The dosing regimen varies based on indication. Durvalumab is administered via a 1 h infusion, either based on a body weight-based approach or a flat dosing regimen. The recommended doses are 1500 mg every 4 weeks as monotherapy, or 1500 mg or 1120 mg every 3 weeks in combination with chemotherapy, followed by 1500 mg every 4 weeks as monotherapy [8].
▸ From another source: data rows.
-- ==== Sys2Proof/Laws/Flags.lean ====
section
/-! SUPPORT. Which sticky flags the computations on one lane can raise (spec/05_integer.md R93, R95, R105; spec/06_float.md
R120). -/

namespace Sys2Proof.Machine

theorem flagIf_within (b : Bool) {x fl : FlagSet} (h : x &&& ~~~fl = 0) : flagIf b x &&& ~~~fl = 0 := by
  cases b
  · exact zero_within fl
  · exact h

theorem pair_within {α : Type} {a : α} {x fl : FlagSet} (h : x &&& ~~~fl = 0) : (a, x).2 &&& ~~~fl = 0 := h

/-- Flags within a set are within a larger one. -/
theorem within_mono {x fl fl' : FlagSet} (h : x &&& ~~~fl = 0) (hs : fl &&& ~~~fl' = 0) : x &&& ~~~fl' = 0 := by
  ext i hi
  have h1 := congrArg (fun v : BitVec 16 => v[i]) h
  have h2 := congrArg (fun v : BitVec 16 => v[i]) hs
  simp only [BitVec.getElem_and, BitVec.getElem_not] at h1 h2 ⊢
  cases h3 : x[i] <;> cases h4 : fl[i] <;> simp_all

/-! Integers -/

theorem satInt_within (w : Nat) (sg : Bool) (x : Int) : (satInt w sg x).2 &&& ~~~Flag.sat = 0 := by
  unfold satInt
  split
  · exact pair_within (by decide)
  · split
    · exact pair_within (by decide)
    · exact pair_within (by decide)

theorem narrow_within (s : Bool) (w : Nat) (sg : Bool) (x : Int) : (narrow s w sg x).2 &&& ~~~Flag.sat = 0 := by
  unfold narrow
  split
  · exact satInt_within ..
  · exact zero_within _

theorem negLike_within (t : ITy) (s : Bool) (a r : Int) :
    (negLike t s a r).2 &&& ~~~(Flag.ovf ||| Flag.sat) = 0 := by
  unfold negLike satInt
  split
  · split
    · exact pair_within (by decide)
    · split <;> exact pair_within (by decide)
  · exact flagIf_within _ (by decide)

theorem divInt_within (t : ITy) (a b : Int) : (divInt t a b).2 &&& ~~~(Flag.div ||| Flag.ovf) = 0 := by
  unfold divInt
  split
  · exact pair_within (by decide)
  · split
    · exact pair_within (by decide)
    · exact zero_within _

theorem remInt_within (t : ITy) (a b : Int) : (remInt t a b).2 &&& ~~~Flag.div = 0 := by
  unfold remInt
  split
  · exact pair_within (by decide)
  · split <;> exact zero_within _

theorem packedOp_within (t : ITy) (s : Bool) (op : Int → Int → Int) (a b : Nat) :
    (packedOp t s op a b).2 &&& ~~~Flag.sat = 0 := by
  unfold packedOp
  dsimp only
  rw [List.foldl_map]
  exact foldl_within _ (fun _ => narrow_within ..) _ _ (zero_within _)

theorem packsNat_within (t : ITy) (a b : Nat) : (packsNat t a b).2 &&& ~~~Flag.sat = 0 := by
  unfold packsNat
  dsimp only
  rw [List.foldl_map]
  exact foldl_within _ (fun _ => satInt_within ..) _ _ (zero_within _)

/-! Floats -/

theorem rnd_within (t : Fmt) (mode : RMode) (neg : Bool) (m : Nat) (e : Int) :
    (rnd t mode neg m e).2 &&& ~~~(Flag.ovf ||| Flag.under ||| Flag.inexact) = 0 := by
  unfold rnd
  dsimp only
  split
  · exact pair_within (by decide)
  · exact or_within (flagIf_within _ (by decide)) (flagIf_within _ (by decide))

theorem rnd_float (t : Fmt) (mode : RMode) (neg : Bool) (m : Nat) (e : Int) :
    (rnd t mode neg m e).2 &&& ~~~Flag.float = 0 :=
  within_mono (rnd_within ..) (by decide)

theorem sumRounded_within (t : Fmt) (mode : RMode) (xs : List FVal) :
    (sumRounded t mode xs).2 &&& ~~~Flag.float = 0 := by
  unfold sumRounded
  dsimp only
  split
  · split
    · exact pair_within (by decide)
    · exact zero_within _
  · split
    · exact zero_within _
    · exact rnd_float ..

theorem dotRounded_within (t : Fmt) (mode : RMode) (ps : List (FVal × FVal)) (as : List FVal) :
    (dotRounded t mode ps as).2 &&& ~~~Flag.float = 0 := by
  unfold dotRounded
  dsimp only
  split
  · exact pair_within (by decide)
  · split
    · exact flagIf_within _ (by decide)
    · exact sumRounded_within ..

theorem fMinMax_within (t : Fmt) (w : Bool) (a b : Nat) : (fMinMax t w a b).2 &&& ~~~Flag.inv = 0 := by
  have h (x : Bool) : flagIf x Flag.inv &&& ~~~Flag.inv = 0 := flagIf_within _ (by decide)
  unfold fMinMax
  dsimp only
  split
  · exact h _
  · split
    · exact h _
    · split
      · exact h _
      · split
        · split <;> exact h _
        · split <;> exact h _

theorem fCmp_within (t : Fmt) (fn a b : Nat) : (fCmp t fn a b).2 &&& ~~~Flag.inv = 0 := by
  unfold fCmp
  dsimp only
  split
  · exact flagIf_within _ (by decide)
  · exact zero_within _

theorem fElems_within {t : FTy} {op : Fmt → Nat → Nat × FlagSet} {fl : FlagSet} (h : ∀ x j, (op x j).2 &&& ~~~fl = 0) :
    (fElems t op).2 &&& ~~~fl = 0 := by
  unfold fElems
  split
  · exact or_within (h _ _) (h _ _)
  · exact or_within (h _ _) (h _ _)
  · exact h _ _

theorem fScale_within (t : Fmt) (mode : RMode) (a : Nat) (n : Int) : (fScale t mode a n).2 &&& ~~~Flag.float = 0 := by
  unfold fScale
  split
  · exact flagIf_within _ (by decide)
  · exact rnd_float ..
  · exact zero_within _

theorem fGetexp_within (t : Fmt) (a : Nat) : (fGetexp t a).2 &&& ~~~Flag.inv = 0 := by
  unfold fGetexp
  split
  · exact flagIf_within _ (by decide)
  all_goals exact zero_within _

theorem fGetman_within (t : Fmt) (a : Nat) : (fGetman t a).2 &&& ~~~Flag.float = 0 := by
  unfold fGetman
  split
  · exact flagIf_within _ (by decide)
  · exact pair_within (by decide)
  · exact zero_within _
  · exact rnd_float ..

theorem nanResult_within (t : Fmt) (s : Bool) : (t.nanResult s).2 &&& ~~~Flag.float = 0 := flagIf_within _ (by decide)

/-- A flag set that stays within the float flags stays within them and DIV. -/
theorem float_div {x : FlagSet} (h : x &&& ~~~Flag.float = 0) : x &&& ~~~(Flag.float ||| Flag.div) = 0 :=
  within_mono h (by decide)

theorem fRcp_within (mode : RMode) (a : Nat) : (fRcp mode a).2 &&& ~~~(Flag.float ||| Flag.div) = 0 := by
  unfold fRcp
  split
  · exact float_div (nanResult_within ..)
  · exact zero_within _
  · exact pair_within (by decide)
  · exact float_div (rnd_float ..)

theorem fRsq_within (mode : RMode) (a : Nat) : (fRsq mode a).2 &&& ~~~(Flag.float ||| Flag.div) = 0 := by
  unfold fRsq
  split
  · exact float_div (nanResult_within ..)
  · split
    · exact pair_within (by decide)
    · exact zero_within _
  · exact pair_within (by decide)
  · split
    · exact pair_within (by decide)
    · exact float_div (rnd_float ..)

theorem fSqrt_within (mode : RMode) (a : Nat) : (fSqrt mode a).2 &&& ~~~Flag.float = 0 := by
  unfold fSqrt
  split
  · exact nanResult_within ..
  · split
    · exact pair_within (by decide)
    · exact zero_within _
  · exact zero_within _
  · split
    · exact pair_within (by decide)
    · exact rnd_float ..

theorem fExp2_within (mode : RMode) (a : Nat) : (fExp2 mode a).2 &&& ~~~Flag.float = 0 := by
  unfold fExp2
  split
  · exact nanResult_within ..
  · split <;> exact zero_within _
  · exact zero_within _
  · split
    · exact rnd_float ..
    · dsimp only
      split <;> exact rnd_float ..

theorem fLog2_within (mode : RMode) (a : Nat) : (fLog2 mode a).2 &&& ~~~(Flag.float ||| Flag.div) = 0 := by
  unfold fLog2
  split
  · exact float_div (nanResult_within ..)
  · split
    · exact pair_within (by decide)
    · exact zero_within _
  · exact pair_within (by decide)
  · split
    · exact pair_within (by decide)
    · dsimp only
      split
      · split
        · exact zero_within _
        · exact float_div (rnd_float ..)
      · exact float_div (rnd_float ..)

theorem fSinCos_within (mode : RMode) (cos : Bool) (a : Nat) : (fSinCos mode cos a).2 &&& ~~~Flag.float = 0 := by
  unfold fSinCos
  split
  · exact nanResult_within ..
  · exact pair_within (by decide)
  · exact zero_within _
  · unfold sinCos
    split
    · exact zero_within _
    · dsimp only
      split
      · exact zero_within _
      · split
        · split <;> exact zero_within _
        · split <;> exact rnd_float ..

theorem cvtFloat_within (s t : Fmt) (mode : RMode) (a : Nat) : (cvtFloat s t mode a).2 &&& ~~~Flag.float = 0 := by
  unfold cvtFloat
  split
  · exact nanResult_within ..
  · split
    · exact pair_within (by decide)
    · exact zero_within _
  · exact zero_within _
  · exact rnd_float ..

theorem cvtToInt_within (s : Fmt) (w : Nat) (sg : Bool) (mode : RMode) (a : Nat) :
    (cvtToInt s w sg mode a).2 &&& ~~~Flag.float = 0 := by
  unfold cvtToInt
  split
  · exact pair_within (by decide)
  · exact pair_within (by decide)
  · exact zero_within _
  · extract_lets mag n
    by_cases h1 : n < minInt w sg
    · rw [if_pos h1]; exact pair_within (by decide)
    · rw [if_neg h1]
      by_cases h2 : maxInt w sg < n
      · rw [if_pos h2]; exact pair_within (by decide)
      · rw [if_neg h2]; exact flagIf_within _ (by decide)

theorem fCvt_within (dt st : FTy) (mode : RMode) (a : Nat) : (fCvt dt st mode a).2 &&& ~~~Flag.float = 0 := by
  unfold fCvt
  split
  · exact cvtToInt_within ..
  · dsimp only
    split
    · unfold cvtFromInt
      split
      · exact zero_within _
      · exact rnd_float ..
    · exact cvtFloat_within ..

theorem redFloat_within (op a b : Nat) : (redFloat op a b).2 &&& ~~~Flag.float = 0 := by
  have h (w : Bool) : (fMinMax .f32 w a b).2 &&& ~~~Flag.float = 0 := within_mono (fMinMax_within ..) (by decide)
  unfold redFloat
  split
  · exact dotRounded_within ..
  · exact h _
  · exact h _

end Sys2Proof.Machine
end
The pharmacokinetics of durvalumab as monotherapy were examined in 2837 patients in previous datasets, and 314 patients from TOPAZ-1, at doses ranging from 0.1 mg/kg to 20 mg/kg, administered once every two, three, or four weeks. The studies included in the PopPK analysis were Study 1108, CASPIAN, PACIFIC, ATLANTIC, POSEIDON, and TOPAZ-1. As monotherapy, durvalumab demonstrates nonlinear (dose-dependent) pharmacokinetics, trending toward linearity with a dose ≥ 3 mg/kg, likely attributable to saturable target-mediated clearance. It possesses a half-life of approximately 18 days, with AUC increasing dose proportionally from 3 to 20 mg/kg. Cmax shows dose proportionality across the explored dose range, and steady-state is reached in about 16 weeks [8].

A population pharmacokinetic (PopPK) model for durvalumab monotherapy was initially developed and validated using data from two durvalumab monotherapy studies: Phase 2 clinical trial D4191C00003 (ATLANTIC, data cutoff [DCO]: June 3, 2016) and Phase 1/2 clinical trial CD-ONMEDI4736-1108 (1108, DCO: July 24, 2016). The original two-compartment PopPK model with both linear and nonlinear eliminations was later amended to a two-compartment PopPK model with linear elimination and time-varying clearance (CL) equation at doses ≥ 10 mg/kg every 2 weeks (Q2W) or equivalent intravenous (IV) infusion in a post hoc analysis. This amendment was documented in an addendum to the original PopPK report. The PopPK model of durvalumab is updated with TOPAZ-1 and the 5 previous studies to refine the model and better account for variability when looking at the advanced BTC indication in TOPAZ-1.

The objective of the analysis reported here was to evaluate the population PK (PopPK) of durvalumab by including patients from TOPAZ-1 study into the current PopPK model, and any covariate might impact on PK, and the relationships between durvalumab PK exposure and efficacy and safety in advanced BTC patients treated with the durvalumab 1500 mg Q3W with Gem/Cis then durvalumab 1500 mg Q4W regimen in TOPAZ-1 study.